# Suche Mädels zum radeln rund um Ostfildern



## Tascha (27. Juni 2010)

Hallo,

ich wohne schon seit 5 Jahren in Ostfildern und fahre in meiner Freizeit leidenschaftlich MB.
Ich kenne einige Strecken rund um Stgt. (Nürtingen, Ludwigsburg) und ich möchte mich mit einigen Mädels zusammentun und regelmässig radeln.
Bin kein Profi aber auch keine Anfängerin.Fahre täglich mit dem Rad zur arbeit und am WE, am liebsten 3-4h quer dürch die Wälder.Ich Suche mir immer neue Strecken/Ziele aus und freue mich auf neue Anregungen.
Also Mädels, meldet euch


----------



## Juli1985 (28. Juni 2010)

Hey Tascha.....fährst du auch ab und Zu um den Fernsehturm oder Frauenkopf....wann fähsrt du denn immer unter der Woche...wäre gerne mal dabei!


----------



## MTB-News.de




----------



## Bunny_Hopp (1. Oktober 2010)

Hi Tascha!
Bin auch auf der Suche nach Bike-Mädels. Will über die Wintermonate bissel fit bleiben und gerne auch mal ne Tour ohne stressende Männer starten  Meld dich einfach wenn du Interesse hast. Komm aus Stuttgart Süd.
Grüße Juli


----------



## Snowchick (2. Dezember 2010)

Hej hej, hab gerade zufällig den Threat gefunden.
Habt ihr euch jetzt zu einer Gruppe zusammengeschlossen? Sind ein paar zusammen gekommen? 
Ich hätte schon interesse dran, vorallem jetzt im Winter.
Arbeiten tu ich in Wien aber wohne in Stuttgart-Ost. Da ich 9 Tage am Stück arbeite und dann 5 frei habe bin ich zumeist von Mittwoch bis Montag alle 2 Wochen in Stuttgart. Da geh ich auch mal tagsüber biken. Meistens Frauenkopf/Rohracker/Fernsehturm, eine Runde rund um Stuttgart oder Kappelberg/Schurwald. Je nach Zeit.

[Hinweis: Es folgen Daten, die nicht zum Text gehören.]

/-- The operand's first bytes are inside memory, its last is the first byte outside; a stack and a vector outside. -/
theorem witness_OutOfMemoryStops :
    (Instr.not .w16 (.mem ⟨none, .direct 0xF⟩)).dest = some (.w16, .mem ⟨none, .direct 0xF⟩) ∧
    (Instr.not .w16 (.mem ⟨none, .direct 0xF⟩)).access = some (.w16, .mem ⟨none, .direct 0xF⟩) ∧
    ¬ smallState.cfg.memSize ≤ smallState.phys (smallState.linOf ⟨none, .direct 0xF⟩ + 0) ∧
    smallState.cfg.memSize ≤ smallState.phys (smallState.linOf ⟨none, .direct 0xF⟩ + 1) ∧
    ({ smallState with gpr := { smallState.gpr with esp := 0x12 } } : State).trapOk 0 = false ∧
    ({ smallState with gpr := { smallState.gpr with esp := 0x11 } } : State).slotOk (-2) = false ∧
    smallState.slotOk 0 = false ∧ smallState.depth ≠ 0 ∧ smallState.iretOk = false := by decide

/-- CS:ip two bytes below the end of memory: the displacement of `NEG BYTE [disp16]` is outside, and an override runs out. -/
def endState : State :=
  { smallState with seg := { smallState.seg with cs := 0xFFF }, ip := 0xE, mem := [(0xFFFE, 0xF6), (0xFFFF, 0x1E)] }

theorem witness_OutOfMemoryStops_fetch : endState.ready ∧ (Instr.neg .w8 (.mem ⟨none, .direct 5⟩)).wf = true ∧
    2 < (encode (.neg .w8 (.mem ⟨none, .direct 5⟩))).length ∧
    (∀ j b, j < 2 → (encode (.neg .w8 (.mem ⟨none, .direct 5⟩)))[j]? = some b →
      endState.phys (lin endState.seg.cs endState.ip + j) < endState.cfg.memSize ∧
      endState.byteAt (endState.phys (lin endState.seg.cs endState.ip + j)) = b) ∧
    endState.cfg.memSize ≤ endState.phys (lin endState.seg.cs endState.ip + 2) ∧
    decode endState.fetchBytes = .error .truncated ∧ endState.fetchBytes.length = 2 := by
  refine ⟨by unfold State.ready; decide, by decide, by decide, ?_, by decide, by decide, by decide⟩
  intro j b hj h
  match j, hj, h with
  | 0, _, h => exact ⟨by decide, Option.some.inj h⟩
  | 1, _, h => exact ⟨by decide, Option.some.inj h⟩

/-- A trap entry whose lowest push is the first byte outside, by each of its causes. -/
theorem witness_OutOfMemoryStops_trap :
    let s : State := { smallState with gpr := { smallState.gpr with esp := 0x12 } }
    s.trapOk 0 = false ∧ s.trapOk 6 = false ∧ s.cfg.strictInvalid = false ∧ s.rmOk .w8 (.reg .bx) = true ∧
    (s.readRm .w8 (.reg .bx)).toNat = 0 ∧
    (let q : State := { s with gpr := { s.gpr with eax := 0x0100, ebx := 1 } }
     q.trapOk 0 = false ∧ 2 ^ 8 ≤ (q.dividend .w8).toNat / (q.readRm .w8 (.reg .bx)).toNat ∧
     fitsSigned 8 ((q.dividend .w8).toInt.tdiv (q.readRm .w8 (.reg .bx)).toInt) = false) ∧
    (let u : State := { s with flags := Flags.ofImage 0x0200, inputs := [⟨false, some 0xFF⟩], run := .halted }
     u.pins.reset = false ∧ u.run = .halted ∧ u.flags.tf = false ∧ u.acceptedIntr = some 0xFF ∧ u.trapOk 0xFF = false) := by
  decide

/-! ### Results: an operand that is wholly inside memory, at its last bytes, in every form -/

theorem witness_AddAdcResult : topState.binOk (.rmReg .w32 lastBytes .cx) = true ∧
    topState.binOk (.regRm .w16 .sp lastBytes) = true ∧ topState.binOk (.accImm (.i8 0xFF)) = true ∧
    topState.binOk (.rmImm lastBytes (.i32 1)) = true ∧ topState.binOk (.rmImmS .o32 lastBytes 0x80) = true := by decide
theorem witness_SubSbbResult : topState.binOk (.regRm .w32 .ax lastBytes) = true := by decide
theorem witness_CmpNegResult : topState.binOk (.rmImmS .o16 lastBytes 0xFF) = true ∧ topState.rmOk .w32 lastBytes = true := by
  decide
theorem witness_IncDecResult : topState.rmOk .w32 lastBytes = true ∧ topState.rmOk OpSize.o32.width (.reg .sp) = true ∧
    (∃ o r, IncForm.short .o32 .sp = .short o r ∧ Width.w32 = o.width ∧ Rm.reg .sp = .reg r) :=
  ⟨by decide, by decide, .o32, .sp, rfl, rfl, rfl⟩
theorem witness_AndOrXorResult : topState.binOk (.rmReg .w8 lastBytes .di) = true ∧ topState.specified ∧
    ¬ ({ topState with cfg := { undefFlagPolicy := .draw } } : State).specified := by
  unfold State.specified
  decide
theorem witness_TestNotResult : topState.binOk (testBin (.rmImm lastBytes (.i16 3))) = true ∧
    topState.rmOk .w16 lastBytes = true := by decide
theorem witness_MulResult : topState.rmOk .w8 lastBytes = true ∧ topState.rmOk .w32 (.reg .dx) = true ∧ topState.specified := by
  unfold State.specified
  decide
theorem witness_ImulOneOperandResult : topState.rmOk .w16 (.reg .dx) = true ∧ topState.rmOk .w32 lastBytes = true := by decide
theorem witness_ImulIntoRegisterResult : topState.rmOk OpSize.o16.width lastBytes = true ∧
    topState.rmOk OpSize.o32.width (.reg .bp) = true := by decide

/-- Quotients 255 (completes) and 256 (faults), and the divisor 0. -/
theorem witness_DivResult :
    let s (ax bl : DWord) : State := cpu [] (eax := ax) (ebx := bl)
    (s 0x00FF 1).rmOk .w8 (.reg .bx) = true ∧ ((s 0x00FF 1).readRm .w8 (.reg .bx)).toNat ≠ 0 ∧
    ((s 0x00FF 1).gpr.read .w16 .ax).toNat / ((s 0x00FF 1).readRm .w8 (.reg .bx)).toNat = 2 ^ 8 - 1 ∧
    ((s 0x0100 1).gpr.read .w16 .ax).toNat / ((s 0x0100 1).readRm .w8 (.reg .bx)).toNat = 2 ^ 8 ∧
    ((s 0x0100 0).readRm .w8 (.reg .bx)).toNat = 0 := by decide
/-- Quotients -128 and 127 (complete), -129 and 128 (fault), and the divisor 0. -/
theorem witness_IdivResult :
    let q (ax bl : DWord) : Int := ((cpu [] (eax := ax) (ebx := bl)).gpr.read .w16 .ax).toInt.tdiv
      ((cpu [] (eax := ax) (ebx := bl)).readRm .w8 (.reg .bx)).toInt
    q 0xFF80 1 = -128 ∧ q 0x007F 1 = 127 ∧ q 0xFF7F 1 = -129 ∧ q 0xFF80 0xFF = 128 ∧
    fitsSigned 8 (-128) = true ∧ fitsSigned 8 127 = true ∧ fitsSigned 8 (-129) = false ∧ fitsSigned 8 128 = false ∧
    (cpu [] (eax := 7)).rmOk .w8 (.reg .bx) = true ∧ ((cpu [] (eax := 7)).readRm .w8 (.reg .bx)).toInt = 0 := by decide

/-- Counts 1, the largest below the modulus, and past it. -/
theorem witness_RolRorResult : topState.rmOk .w8 lastBytes = true ∧ (topState.countVal .one).toNat % 32 % 8 = 1 ∧
    (topState.countVal (.imm 0xFF)).toNat % 32 % 32 = 31 ∧ (topState.countVal (.imm 9)).toNat % 32 % 8 = 1 := by decide
theorem witness_RclRcrResult : topState.rmOk .w16 (.reg .ax) = true ∧ (topState.countVal (.imm 16)).toNat % 32 % 17 = 16 ∧
    (topState.countVal (.imm 18)).toNat % 32 % 17 = 1 := by decide
theorem witness_ShlShrResult : topState.rmOk .w32 lastBytes = true ∧ (topState.countVal (.imm 31)).toNat % 32 ≠ 0 ∧
    (topState.countVal .one).toNat % 32 = 1 := by decide
theorem witness_SarResult : topState.rmOk .w8 (.reg .di) = true ∧ (topState.countVal (.imm 8)).toNat % 32 = 8 := by decide
theorem witness_ShldShrdResult : topState.rmOk OpSize.o16.width lastBytes = true ∧
    (topState.dcountVal (.imm 16)).toNat % 32 = 16 ∧ (topState.dcountVal (.imm 17)).toNat % 32 = 17 ∧
    (topState.dcountVal (.imm 31)).toNat % 32 = 31 := by decide
theorem witness_ReducedCountZero : topState.rmOk .w8 lastBytes = true ∧ (topState.countVal (.imm 8)).toNat % 32 % 8 = 0 ∧
    (topState.countVal (.imm 27)).toNat % 32 % 9 = 0 ∧ (topState.countVal (.imm 32)).toNat % 32 = 0 ∧
    topState.rmOk OpSize.o32.width lastBytes = true ∧ (topState.dcountVal .cl).toNat % 32 = 0 := by decide

theorem witness_MovResult : topState.rmOk .w8 lastBytes = true ∧ topState.rmOk .w16 lastBytes = true ∧
    topState.rmOk .w32 lastBytes = true := by decide
theorem witness_MovSegmentResult : topState.rmOk .w16 lastBytes = true ∧ SReg.gs ≠ .cs ∧ SReg.es ≠ .gs := by decide
/-- SP = 0x0001 after PUSHF has the pushed word across the end of the segment. -/
theorem witness_PushfPopfResult : memWf topState.mem ∧
    topState.cfg.injOn (topState.seg.ss.toNat * 16) (topState.seg.ss.toNat * 16 + 0x10001) ∧
    topState.slotOk (-2) = true ∧ topState.slotOk 0 = true ∧
    (cpu [] (esp := 1) (ss := 0x2000)).slotOk (-2) = true :=
  ⟨by decide, identity_injOn _ _, by decide, by decide, by decide⟩

/-! ### Exceptions -/

theorem witness_TrapEntry : topState.trapOk 0 = true ∧ topState.trapOk 0xFF = true ∧ memWf topState.mem ∧
    topState.cfg.injOn (topState.seg.ss.toNat * 16) (topState.seg.ss.toNat * 16 + 0x10001) :=
  ⟨by decide, by decide, by decide, identity_injOn _ _⟩
theorem witness_IntEntersTrap : topState.trapOk 0xFF = true := by decide
theorem witness_IretResult : topState.depth ≠ 0 ∧ topState.iretOk = true ∧
    (∃ t, exec .iret { topState with depth := 0 } = .next t) := ⟨by decide, by decide, _, rfl⟩
/-- The handler changes a register and nothing of the frame. -/
theorem witness_IntThenIret : ∃ t u : State, memWf topState.mem ∧
    topState.cfg.injOn (topState.seg.ss.toNat * 16) (topState.seg.ss.toNat * 16 + 0x10001) ∧
    exec (.int 0xFF) topState = .next t ∧ u.gpr.ebx ≠ t.gpr.ebx ∧ u.cfg = topState.cfg ∧ u.seg.ss = t.seg.ss ∧
    u.sp = t.sp ∧ u.depth = t.depth ∧
    (∀ d ∈ [(2 : Word), 4, 6], ∀ k, k < 2 →
      u.byteAt (topState.phys (lin topState.seg.ss (topState.sp - d) + k)) =
        t.byteAt (topState.phys (lin topState.seg.ss (topState.sp - d) + k))) := by
  refine ⟨topState.trapped 0xFF topState.nextIp,
    { topState.trapped 0xFF topState.nextIp with gpr := { (topState.trapped 0xFF topState.nextIp).gpr with ebx := 7 } },
    by decide, identity_injOn _ _, rfl, by decide, rfl, rfl, rfl, rfl, fun d _ k _ => rfl⟩

/-! ### Frames -/

theorem witness_DestinationFrame :
    (∃ t, (Instr.not .w8 (.reg .sp)).dest = some (.w8, .reg .sp) ∧ memWf topState.mem ∧
      exec (.not .w8 (.reg .sp)) topState = .next t) ∧
    (∃ t, (Instr.movRmImm lastBytes (.i32 5)).dest = some (.w32, lastBytes) ∧ memWf topState.mem ∧
      exec (.movRmImm lastBytes (.i32 5)) topState = .next t) :=
  ⟨⟨_, rfl, by decide, rfl⟩, ⟨_, rfl, by decide, rfl⟩⟩

theorem witness_NoStoreFrame :
    (∃ t, Instr.storesNothing (.div .w16 (.reg .bx)) = true ∧ exec (.div .w16 (.reg .bx)) topState = .next t ∧
      t.depth ≤ topState.depth) ∧
    (∃ t, Instr.storesNothing .iret = true ∧ exec .iret topState = .next t ∧ t.depth ≤ topState.depth) :=
  ⟨⟨_, rfl, rfl, by decide⟩, ⟨_, rfl, rfl, by decide⟩⟩

end Sys2Proof.Tests
end

section
/-! SUPPORT. The state rules (`10_state.md`): registers and the flag image bit by bit, the ALU port, which flags an ALU
operation writes, and everything an instruction can do, said once (`exec_effect`), from which the whole-machine rules
follow. Then the obligations of the family. -/

namespace Sys2Proof.Machine

open Sys2Proof.Config

/-! ### The bits of a register view (R20 to R24) -/

theorem withWord0_getLsbD (c : DWord) (v : Word) (k : Nat) :
    (withWord0 c v).getLsbD k = if k < 16 then v.getLsbD k else c.getLsbD k := by
  have hhigh := BitVec.getLsbD_of_ge c k
  simp only [withWord0, BitVec.getLsbD_append, BitVec.getLsbD_extractLsb']
  grind

theorem withByte0_getLsbD (c : DWord) (v : Byte) (k : Nat) :
    (withByte0 c v).getLsbD k = if k < 8 then v.getLsbD k else c.getLsbD k := by
  have hhigh := BitVec.getLsbD_of_ge c k
  simp only [withByte0, BitVec.getLsbD_append, BitVec.getLsbD_extractLsb']
  grind

theorem withByte1_getLsbD (c : DWord) (v : Byte) (k : Nat) :
    (withByte1 c v).getLsbD k = if 8 ≤ k ∧ k < 16 then v.getLsbD (k - 8) else c.getLsbD k := by
  have hhigh := BitVec.getLsbD_of_ge c k
  simp only [withByte1, BitVec.getLsbD_append, BitVec.getLsbD_extractLsb']
  grind

section
variable (g : Gprs) (r q : Gpr) (k : Nat)

theorem Gprs.cell_write32_getLsbD (v : DWord) :
    ((g.write .w32 r v).cell q).getLsbD k = if q = r then v.getLsbD k else (g.cell q).getLsbD k := by
  by_cases hq : q = r
  · subst hq
    simp only [Gprs.cell_write32, if_true]
  · rw [Gprs.cell_write_other g .w32 r q v hq, if_neg hq]

theorem Gprs.cell_write16_getLsbD (v : Word) : ((g.write .w16 r v).cell q).getLsbD k =
    if q = r ∧ k < 16 then v.getLsbD k else (g.cell q).getLsbD k := by
  by_cases hq : q = r
  · subst hq
    simp only [Gprs.cell_write16, withWord0_getLsbD, true_and]
  · rw [Gprs.cell_write_other g .w16 r q v hq, if_neg (hq ·.1)]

Also wenn jemand Lust hat melden bzw. wenn ihr fahren geht wär es nett wenn ich mal mit kann. Immer allein biken ist langweilig und auch etwas gefährlich.

LG Snowy


----------



## Freeriderin_ (16. Januar 2011)

Hallo ich komme aus Ostfildern.

Ich würde gerne ab und zu mitradeln. Bin allerdings nur bedingt wintertauglich und freue mich daher auf den Frühling.

In der Regel radle ich mit meinem Mann in Richtung Schurwald, oder auf die Alb, eben alles was man bequem von hier aus erreichen kann. 

Ab und zu fahren wir auch mit dem Auto ein Stück um dann von dort aus eine schöne Tour zu fahren, die sonst für mich nicht machbar wäre. Am liebsten starte ich jedoch direkt von der Haustür mit dem Rad.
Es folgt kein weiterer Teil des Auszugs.